┏━━

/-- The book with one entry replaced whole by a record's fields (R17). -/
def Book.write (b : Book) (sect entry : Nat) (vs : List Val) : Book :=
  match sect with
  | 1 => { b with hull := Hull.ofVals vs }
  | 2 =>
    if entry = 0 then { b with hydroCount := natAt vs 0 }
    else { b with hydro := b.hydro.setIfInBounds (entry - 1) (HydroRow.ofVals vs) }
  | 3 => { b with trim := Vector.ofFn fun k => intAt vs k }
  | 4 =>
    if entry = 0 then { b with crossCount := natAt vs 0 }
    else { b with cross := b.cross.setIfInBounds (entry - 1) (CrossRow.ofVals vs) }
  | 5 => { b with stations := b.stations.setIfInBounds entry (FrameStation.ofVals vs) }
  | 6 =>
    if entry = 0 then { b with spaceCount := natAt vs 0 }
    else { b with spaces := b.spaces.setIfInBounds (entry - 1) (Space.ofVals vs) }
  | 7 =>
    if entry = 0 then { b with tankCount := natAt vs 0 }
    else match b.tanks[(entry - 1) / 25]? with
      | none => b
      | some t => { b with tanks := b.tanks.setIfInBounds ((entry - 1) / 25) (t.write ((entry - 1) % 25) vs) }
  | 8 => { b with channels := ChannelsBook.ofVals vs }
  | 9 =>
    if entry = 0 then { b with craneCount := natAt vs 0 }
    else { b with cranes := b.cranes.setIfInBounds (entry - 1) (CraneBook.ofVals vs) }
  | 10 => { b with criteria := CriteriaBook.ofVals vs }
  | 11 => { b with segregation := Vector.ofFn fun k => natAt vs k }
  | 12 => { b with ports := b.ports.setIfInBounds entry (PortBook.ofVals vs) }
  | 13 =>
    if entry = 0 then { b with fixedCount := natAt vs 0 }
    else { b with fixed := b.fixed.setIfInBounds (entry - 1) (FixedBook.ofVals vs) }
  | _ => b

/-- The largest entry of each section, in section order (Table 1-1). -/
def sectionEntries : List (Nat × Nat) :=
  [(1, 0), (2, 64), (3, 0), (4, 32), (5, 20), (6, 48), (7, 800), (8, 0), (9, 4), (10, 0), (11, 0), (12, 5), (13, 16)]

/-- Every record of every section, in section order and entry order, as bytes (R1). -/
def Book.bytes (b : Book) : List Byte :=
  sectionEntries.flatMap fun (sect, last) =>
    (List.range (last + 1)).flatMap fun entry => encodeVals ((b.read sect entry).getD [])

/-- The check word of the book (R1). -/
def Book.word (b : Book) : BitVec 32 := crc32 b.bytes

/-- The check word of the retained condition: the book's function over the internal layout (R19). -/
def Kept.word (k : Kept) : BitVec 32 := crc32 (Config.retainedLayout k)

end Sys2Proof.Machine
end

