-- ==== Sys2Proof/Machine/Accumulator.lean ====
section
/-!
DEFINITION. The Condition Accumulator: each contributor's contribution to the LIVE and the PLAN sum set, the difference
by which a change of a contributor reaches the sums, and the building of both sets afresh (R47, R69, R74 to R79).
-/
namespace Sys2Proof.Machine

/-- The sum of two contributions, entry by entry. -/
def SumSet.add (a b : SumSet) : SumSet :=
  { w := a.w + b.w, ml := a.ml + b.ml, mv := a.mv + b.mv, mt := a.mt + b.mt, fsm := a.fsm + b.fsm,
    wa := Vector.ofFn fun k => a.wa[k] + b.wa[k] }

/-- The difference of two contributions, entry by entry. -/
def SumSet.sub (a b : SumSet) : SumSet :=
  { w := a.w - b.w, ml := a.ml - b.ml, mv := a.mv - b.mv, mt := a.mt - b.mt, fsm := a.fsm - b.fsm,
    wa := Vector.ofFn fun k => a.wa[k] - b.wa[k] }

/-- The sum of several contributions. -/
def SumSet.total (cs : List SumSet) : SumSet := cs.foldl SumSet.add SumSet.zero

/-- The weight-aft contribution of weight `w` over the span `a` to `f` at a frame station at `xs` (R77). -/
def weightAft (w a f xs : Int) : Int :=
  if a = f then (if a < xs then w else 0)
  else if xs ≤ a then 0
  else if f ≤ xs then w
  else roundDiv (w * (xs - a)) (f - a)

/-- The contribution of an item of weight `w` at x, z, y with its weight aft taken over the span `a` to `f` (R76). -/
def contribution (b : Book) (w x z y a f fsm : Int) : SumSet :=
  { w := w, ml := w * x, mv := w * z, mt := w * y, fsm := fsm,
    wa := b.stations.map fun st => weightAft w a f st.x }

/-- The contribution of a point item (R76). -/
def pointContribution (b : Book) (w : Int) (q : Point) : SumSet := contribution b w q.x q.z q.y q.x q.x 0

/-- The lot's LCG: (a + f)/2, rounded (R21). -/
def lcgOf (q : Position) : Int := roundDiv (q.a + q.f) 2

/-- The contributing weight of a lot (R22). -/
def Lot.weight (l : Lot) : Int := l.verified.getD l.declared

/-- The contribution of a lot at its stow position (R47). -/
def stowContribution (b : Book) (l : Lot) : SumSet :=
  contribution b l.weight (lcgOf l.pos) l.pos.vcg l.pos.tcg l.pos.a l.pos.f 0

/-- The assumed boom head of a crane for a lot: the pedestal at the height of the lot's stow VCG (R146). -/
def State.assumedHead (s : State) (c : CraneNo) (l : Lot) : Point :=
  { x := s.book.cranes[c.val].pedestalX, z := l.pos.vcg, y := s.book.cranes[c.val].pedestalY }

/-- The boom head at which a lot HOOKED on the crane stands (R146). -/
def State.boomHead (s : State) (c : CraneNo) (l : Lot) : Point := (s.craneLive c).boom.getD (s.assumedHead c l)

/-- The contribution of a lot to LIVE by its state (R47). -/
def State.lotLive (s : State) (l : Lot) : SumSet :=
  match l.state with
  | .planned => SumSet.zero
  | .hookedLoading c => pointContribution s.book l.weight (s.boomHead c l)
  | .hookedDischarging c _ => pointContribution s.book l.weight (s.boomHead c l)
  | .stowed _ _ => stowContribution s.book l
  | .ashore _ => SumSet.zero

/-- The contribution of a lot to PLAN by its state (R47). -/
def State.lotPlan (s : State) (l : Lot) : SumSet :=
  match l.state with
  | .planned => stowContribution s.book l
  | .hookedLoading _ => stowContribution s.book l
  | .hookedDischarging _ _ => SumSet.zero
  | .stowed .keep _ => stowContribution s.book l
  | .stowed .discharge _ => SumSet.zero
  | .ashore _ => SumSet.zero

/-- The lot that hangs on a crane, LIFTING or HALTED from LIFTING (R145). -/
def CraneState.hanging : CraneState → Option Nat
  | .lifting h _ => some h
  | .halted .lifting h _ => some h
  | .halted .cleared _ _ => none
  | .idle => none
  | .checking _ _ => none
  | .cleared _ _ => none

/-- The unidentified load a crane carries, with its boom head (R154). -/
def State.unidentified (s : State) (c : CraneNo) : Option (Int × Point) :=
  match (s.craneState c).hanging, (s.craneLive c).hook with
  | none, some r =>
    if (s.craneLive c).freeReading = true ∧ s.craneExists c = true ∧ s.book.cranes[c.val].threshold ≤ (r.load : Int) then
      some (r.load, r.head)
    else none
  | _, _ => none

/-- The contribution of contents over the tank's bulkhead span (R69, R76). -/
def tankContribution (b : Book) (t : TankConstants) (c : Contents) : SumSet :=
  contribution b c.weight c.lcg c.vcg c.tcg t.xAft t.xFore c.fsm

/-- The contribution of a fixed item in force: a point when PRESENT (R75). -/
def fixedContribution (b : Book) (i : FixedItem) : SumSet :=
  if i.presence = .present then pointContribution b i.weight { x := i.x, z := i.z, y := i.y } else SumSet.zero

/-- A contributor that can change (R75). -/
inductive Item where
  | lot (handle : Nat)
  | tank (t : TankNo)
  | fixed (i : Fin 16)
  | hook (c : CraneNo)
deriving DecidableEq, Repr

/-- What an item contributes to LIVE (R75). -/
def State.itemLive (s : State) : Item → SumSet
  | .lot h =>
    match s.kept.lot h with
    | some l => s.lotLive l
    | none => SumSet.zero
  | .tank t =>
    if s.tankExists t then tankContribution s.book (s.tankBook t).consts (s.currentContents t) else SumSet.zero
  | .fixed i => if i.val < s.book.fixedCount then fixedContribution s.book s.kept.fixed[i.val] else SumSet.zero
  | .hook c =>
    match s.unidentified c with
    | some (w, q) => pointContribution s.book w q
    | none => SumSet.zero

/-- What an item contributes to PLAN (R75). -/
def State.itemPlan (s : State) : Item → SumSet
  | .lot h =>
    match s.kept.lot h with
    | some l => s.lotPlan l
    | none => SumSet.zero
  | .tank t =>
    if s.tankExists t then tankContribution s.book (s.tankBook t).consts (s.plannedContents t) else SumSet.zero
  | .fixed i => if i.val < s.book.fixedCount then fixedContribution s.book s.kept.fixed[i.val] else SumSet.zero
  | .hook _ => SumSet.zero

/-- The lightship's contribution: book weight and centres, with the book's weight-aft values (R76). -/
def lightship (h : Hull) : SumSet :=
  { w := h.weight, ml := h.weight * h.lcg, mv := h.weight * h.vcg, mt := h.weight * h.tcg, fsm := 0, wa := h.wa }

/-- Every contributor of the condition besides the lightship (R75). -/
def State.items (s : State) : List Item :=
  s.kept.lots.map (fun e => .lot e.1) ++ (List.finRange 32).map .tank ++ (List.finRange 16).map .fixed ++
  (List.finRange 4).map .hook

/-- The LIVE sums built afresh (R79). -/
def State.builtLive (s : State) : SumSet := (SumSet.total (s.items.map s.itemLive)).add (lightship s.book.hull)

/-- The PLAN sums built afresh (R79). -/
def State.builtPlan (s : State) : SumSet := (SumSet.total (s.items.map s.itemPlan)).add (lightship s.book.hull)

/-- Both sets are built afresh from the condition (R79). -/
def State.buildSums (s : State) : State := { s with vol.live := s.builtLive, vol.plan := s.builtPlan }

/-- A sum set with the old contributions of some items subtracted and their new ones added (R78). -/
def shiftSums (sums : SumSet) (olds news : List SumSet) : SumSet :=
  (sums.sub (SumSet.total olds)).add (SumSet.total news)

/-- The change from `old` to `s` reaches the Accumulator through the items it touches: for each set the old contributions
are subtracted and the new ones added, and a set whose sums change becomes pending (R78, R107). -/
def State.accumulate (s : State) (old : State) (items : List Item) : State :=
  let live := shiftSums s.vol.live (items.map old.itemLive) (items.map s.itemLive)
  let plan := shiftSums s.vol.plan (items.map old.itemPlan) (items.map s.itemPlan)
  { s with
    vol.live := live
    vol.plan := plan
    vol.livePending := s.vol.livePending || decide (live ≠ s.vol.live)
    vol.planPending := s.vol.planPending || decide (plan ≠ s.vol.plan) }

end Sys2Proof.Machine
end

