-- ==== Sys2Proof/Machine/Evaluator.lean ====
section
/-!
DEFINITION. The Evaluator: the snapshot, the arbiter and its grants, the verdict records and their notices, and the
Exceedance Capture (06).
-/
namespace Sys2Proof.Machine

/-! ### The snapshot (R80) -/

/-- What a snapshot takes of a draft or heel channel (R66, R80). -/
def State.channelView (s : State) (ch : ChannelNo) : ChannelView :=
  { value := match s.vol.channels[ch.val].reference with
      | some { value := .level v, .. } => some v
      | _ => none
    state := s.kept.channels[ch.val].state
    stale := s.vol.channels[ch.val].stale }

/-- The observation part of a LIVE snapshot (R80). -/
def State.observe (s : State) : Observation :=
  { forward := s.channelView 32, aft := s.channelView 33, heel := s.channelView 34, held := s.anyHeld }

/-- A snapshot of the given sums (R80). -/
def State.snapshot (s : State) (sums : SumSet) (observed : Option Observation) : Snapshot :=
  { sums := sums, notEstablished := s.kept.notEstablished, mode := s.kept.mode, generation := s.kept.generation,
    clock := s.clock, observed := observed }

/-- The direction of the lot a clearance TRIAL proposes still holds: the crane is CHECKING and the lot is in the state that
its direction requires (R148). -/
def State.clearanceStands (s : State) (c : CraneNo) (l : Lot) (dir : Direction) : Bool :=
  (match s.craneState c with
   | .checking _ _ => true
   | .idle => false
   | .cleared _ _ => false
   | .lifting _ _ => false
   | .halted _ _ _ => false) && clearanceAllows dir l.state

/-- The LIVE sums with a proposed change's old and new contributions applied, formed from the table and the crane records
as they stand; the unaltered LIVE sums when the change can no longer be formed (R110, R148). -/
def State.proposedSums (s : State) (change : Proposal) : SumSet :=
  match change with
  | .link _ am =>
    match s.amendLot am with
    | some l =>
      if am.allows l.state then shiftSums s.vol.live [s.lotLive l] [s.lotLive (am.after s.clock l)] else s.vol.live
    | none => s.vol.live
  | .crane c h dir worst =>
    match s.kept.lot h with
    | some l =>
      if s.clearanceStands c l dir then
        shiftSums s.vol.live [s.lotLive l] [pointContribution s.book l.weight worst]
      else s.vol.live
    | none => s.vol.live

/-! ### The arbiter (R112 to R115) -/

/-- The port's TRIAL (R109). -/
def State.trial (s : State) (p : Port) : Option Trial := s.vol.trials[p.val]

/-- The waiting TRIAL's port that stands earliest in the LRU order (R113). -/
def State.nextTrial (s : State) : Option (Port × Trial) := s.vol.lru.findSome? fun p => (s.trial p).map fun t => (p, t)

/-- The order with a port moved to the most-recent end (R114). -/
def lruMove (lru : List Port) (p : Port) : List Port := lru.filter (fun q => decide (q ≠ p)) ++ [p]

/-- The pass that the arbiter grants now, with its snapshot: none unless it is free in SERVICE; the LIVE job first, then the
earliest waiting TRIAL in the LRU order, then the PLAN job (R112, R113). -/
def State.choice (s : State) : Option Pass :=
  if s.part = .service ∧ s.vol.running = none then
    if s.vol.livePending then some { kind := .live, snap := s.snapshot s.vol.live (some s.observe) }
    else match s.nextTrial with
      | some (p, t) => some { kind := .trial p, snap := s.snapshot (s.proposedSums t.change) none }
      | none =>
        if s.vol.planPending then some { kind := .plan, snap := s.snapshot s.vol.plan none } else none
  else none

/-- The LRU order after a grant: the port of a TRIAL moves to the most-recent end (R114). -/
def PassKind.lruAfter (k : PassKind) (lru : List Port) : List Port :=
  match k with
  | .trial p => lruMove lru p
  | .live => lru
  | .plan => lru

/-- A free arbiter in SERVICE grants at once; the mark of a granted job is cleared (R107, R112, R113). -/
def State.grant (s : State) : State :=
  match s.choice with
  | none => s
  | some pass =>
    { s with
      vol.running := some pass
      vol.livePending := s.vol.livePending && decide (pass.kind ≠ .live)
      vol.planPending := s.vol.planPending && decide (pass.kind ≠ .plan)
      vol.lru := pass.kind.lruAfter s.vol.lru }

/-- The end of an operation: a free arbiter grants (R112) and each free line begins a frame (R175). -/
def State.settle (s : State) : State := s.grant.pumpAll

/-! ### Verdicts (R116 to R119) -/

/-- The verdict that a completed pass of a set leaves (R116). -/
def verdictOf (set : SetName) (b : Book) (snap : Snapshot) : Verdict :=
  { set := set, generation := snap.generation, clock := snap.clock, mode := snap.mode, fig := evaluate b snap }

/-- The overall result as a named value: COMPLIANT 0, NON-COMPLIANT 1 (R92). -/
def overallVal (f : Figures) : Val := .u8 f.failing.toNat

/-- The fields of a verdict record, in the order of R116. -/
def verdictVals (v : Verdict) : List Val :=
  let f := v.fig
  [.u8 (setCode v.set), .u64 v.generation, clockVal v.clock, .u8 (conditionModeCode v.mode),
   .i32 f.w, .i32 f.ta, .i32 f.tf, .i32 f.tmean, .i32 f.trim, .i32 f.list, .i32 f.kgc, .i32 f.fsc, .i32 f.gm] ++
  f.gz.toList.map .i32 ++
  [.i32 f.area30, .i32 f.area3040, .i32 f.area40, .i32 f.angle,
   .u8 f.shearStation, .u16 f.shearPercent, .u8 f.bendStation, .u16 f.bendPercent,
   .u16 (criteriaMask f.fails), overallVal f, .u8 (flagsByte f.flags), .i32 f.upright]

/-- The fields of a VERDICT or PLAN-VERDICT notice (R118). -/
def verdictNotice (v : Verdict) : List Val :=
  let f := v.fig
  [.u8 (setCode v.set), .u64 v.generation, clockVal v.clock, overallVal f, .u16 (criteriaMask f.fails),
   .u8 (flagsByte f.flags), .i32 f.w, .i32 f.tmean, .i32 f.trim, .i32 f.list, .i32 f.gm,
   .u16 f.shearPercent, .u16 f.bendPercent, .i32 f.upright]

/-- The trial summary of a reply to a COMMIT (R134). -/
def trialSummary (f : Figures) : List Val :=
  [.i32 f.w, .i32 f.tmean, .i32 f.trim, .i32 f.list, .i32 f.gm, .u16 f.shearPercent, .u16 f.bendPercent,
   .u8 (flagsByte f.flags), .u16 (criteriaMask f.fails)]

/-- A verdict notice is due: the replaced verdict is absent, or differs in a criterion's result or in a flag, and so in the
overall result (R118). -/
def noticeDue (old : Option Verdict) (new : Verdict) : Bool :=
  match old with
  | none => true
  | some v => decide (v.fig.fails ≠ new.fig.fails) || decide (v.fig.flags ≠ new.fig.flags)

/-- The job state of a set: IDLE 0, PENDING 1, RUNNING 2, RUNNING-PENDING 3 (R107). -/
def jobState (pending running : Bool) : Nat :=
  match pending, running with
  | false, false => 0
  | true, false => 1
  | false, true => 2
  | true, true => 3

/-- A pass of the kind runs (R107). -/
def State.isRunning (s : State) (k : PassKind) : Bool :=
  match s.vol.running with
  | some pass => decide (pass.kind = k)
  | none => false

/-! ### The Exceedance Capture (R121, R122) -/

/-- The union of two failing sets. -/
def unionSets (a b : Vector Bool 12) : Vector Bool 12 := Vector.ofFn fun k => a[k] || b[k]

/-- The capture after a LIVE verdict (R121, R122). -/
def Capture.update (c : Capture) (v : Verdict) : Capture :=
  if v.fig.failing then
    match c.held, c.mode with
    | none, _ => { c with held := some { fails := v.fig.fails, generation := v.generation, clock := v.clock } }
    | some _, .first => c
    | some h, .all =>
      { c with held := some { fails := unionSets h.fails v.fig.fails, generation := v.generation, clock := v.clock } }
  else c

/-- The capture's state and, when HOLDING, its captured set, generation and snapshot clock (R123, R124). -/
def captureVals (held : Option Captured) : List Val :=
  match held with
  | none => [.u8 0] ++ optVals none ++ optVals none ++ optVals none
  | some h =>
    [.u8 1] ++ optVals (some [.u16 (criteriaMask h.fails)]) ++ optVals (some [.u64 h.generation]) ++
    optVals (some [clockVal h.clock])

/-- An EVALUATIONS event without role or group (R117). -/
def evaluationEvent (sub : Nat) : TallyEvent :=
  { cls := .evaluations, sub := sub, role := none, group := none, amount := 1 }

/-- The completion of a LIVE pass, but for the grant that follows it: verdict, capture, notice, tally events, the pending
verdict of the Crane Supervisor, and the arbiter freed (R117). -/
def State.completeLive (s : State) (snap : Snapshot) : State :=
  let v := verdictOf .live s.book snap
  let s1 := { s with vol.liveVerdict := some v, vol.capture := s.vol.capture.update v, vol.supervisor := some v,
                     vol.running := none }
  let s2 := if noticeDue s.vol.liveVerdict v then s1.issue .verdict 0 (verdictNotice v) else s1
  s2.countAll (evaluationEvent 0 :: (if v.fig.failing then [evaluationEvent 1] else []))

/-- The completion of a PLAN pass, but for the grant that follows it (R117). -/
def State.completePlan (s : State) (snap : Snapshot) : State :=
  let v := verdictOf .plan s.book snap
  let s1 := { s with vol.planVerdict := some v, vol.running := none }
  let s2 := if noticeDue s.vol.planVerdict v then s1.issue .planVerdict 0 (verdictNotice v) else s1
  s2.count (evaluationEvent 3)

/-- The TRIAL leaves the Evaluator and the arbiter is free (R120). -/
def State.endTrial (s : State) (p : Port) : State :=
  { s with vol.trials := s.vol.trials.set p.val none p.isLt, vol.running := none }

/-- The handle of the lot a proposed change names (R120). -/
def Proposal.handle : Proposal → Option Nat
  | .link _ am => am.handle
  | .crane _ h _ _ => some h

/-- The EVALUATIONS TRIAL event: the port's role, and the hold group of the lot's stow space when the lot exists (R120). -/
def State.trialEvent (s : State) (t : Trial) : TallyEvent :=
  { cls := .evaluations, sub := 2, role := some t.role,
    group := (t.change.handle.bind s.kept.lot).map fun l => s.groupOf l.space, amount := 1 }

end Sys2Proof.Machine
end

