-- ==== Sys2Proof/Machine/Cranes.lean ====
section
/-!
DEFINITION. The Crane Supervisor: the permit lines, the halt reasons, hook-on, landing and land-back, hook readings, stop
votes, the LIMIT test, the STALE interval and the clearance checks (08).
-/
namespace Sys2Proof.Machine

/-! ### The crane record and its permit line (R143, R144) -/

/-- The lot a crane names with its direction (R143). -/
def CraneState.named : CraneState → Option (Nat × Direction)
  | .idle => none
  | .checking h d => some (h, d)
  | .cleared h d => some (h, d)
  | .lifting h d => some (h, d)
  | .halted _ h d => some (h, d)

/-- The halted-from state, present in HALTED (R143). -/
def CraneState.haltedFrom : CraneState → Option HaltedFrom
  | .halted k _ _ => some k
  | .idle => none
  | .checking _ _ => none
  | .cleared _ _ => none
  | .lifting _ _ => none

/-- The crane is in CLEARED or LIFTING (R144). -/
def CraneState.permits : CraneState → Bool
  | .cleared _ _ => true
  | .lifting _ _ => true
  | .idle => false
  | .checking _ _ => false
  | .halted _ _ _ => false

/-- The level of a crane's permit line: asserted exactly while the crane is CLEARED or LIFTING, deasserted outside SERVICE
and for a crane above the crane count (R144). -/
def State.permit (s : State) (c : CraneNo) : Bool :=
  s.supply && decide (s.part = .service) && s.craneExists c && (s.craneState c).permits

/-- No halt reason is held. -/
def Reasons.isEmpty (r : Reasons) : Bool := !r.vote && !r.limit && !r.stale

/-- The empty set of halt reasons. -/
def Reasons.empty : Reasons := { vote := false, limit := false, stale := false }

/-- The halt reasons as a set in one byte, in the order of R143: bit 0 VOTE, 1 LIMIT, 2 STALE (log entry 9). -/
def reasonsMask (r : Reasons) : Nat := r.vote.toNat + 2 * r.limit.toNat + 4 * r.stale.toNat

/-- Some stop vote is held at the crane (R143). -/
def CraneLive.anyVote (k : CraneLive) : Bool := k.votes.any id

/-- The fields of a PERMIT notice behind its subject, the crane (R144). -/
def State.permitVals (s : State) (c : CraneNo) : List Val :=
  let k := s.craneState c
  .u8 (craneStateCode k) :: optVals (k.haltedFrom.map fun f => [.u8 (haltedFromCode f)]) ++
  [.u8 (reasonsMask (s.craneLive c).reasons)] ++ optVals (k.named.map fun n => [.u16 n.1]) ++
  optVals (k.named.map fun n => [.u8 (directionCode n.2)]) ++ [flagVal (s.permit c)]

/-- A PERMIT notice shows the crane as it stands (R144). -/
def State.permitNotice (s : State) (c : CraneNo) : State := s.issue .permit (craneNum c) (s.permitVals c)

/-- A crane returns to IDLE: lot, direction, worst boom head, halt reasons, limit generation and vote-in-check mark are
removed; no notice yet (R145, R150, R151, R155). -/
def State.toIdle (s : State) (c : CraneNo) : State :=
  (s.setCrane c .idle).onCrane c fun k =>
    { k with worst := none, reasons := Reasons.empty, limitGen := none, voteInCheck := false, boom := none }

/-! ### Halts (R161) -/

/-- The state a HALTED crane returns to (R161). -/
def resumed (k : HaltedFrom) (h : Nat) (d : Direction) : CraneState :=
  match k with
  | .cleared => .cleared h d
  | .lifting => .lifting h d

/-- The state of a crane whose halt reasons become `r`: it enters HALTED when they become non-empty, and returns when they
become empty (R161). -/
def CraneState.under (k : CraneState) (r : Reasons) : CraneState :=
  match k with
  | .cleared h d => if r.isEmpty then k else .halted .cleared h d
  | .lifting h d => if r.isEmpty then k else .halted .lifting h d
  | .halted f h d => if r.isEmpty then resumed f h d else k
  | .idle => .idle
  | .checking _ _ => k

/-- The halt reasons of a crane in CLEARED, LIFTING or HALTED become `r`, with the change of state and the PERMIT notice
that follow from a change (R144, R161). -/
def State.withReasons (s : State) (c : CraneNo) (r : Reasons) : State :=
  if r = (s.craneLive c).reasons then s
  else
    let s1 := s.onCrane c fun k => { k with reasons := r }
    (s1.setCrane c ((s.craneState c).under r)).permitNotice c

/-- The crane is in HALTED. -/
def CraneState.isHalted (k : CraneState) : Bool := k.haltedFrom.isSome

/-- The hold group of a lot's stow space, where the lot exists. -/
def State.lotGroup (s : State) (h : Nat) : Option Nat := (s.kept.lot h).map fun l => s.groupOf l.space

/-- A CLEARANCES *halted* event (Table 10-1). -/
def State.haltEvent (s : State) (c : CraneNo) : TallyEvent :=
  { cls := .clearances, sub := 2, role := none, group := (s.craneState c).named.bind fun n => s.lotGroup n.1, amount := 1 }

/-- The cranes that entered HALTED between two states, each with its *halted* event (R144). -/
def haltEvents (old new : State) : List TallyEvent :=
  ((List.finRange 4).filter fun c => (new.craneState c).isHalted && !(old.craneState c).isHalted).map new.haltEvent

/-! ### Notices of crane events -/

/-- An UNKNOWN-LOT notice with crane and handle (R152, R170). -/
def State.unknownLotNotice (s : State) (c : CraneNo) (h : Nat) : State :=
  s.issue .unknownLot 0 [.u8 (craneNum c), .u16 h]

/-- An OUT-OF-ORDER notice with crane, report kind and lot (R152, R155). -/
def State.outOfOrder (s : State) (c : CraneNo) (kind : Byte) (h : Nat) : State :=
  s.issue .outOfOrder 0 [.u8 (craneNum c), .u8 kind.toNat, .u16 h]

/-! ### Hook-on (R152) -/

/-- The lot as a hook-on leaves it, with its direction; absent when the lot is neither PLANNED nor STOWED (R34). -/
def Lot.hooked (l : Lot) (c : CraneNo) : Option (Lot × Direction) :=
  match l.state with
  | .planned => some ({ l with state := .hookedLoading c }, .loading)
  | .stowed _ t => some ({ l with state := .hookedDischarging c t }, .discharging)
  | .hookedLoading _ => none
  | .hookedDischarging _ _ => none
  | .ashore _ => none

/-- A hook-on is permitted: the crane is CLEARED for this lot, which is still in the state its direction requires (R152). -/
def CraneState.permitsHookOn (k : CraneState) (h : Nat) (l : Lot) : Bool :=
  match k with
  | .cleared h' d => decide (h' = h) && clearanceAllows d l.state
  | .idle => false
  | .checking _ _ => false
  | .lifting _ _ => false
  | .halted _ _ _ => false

┗━━

▶ Required work
Filter the material for the word "absent" and copy each matching line.

▶ Answer to this exercise
/-- A verdict notice is due: the replaced verdict is absent, or differs in a criterion's result or in a flag, and so in the
/-- The lot as a hook-on leaves it, with its direction; absent when the lot is neither PLANNED nor STOWED (R34). -/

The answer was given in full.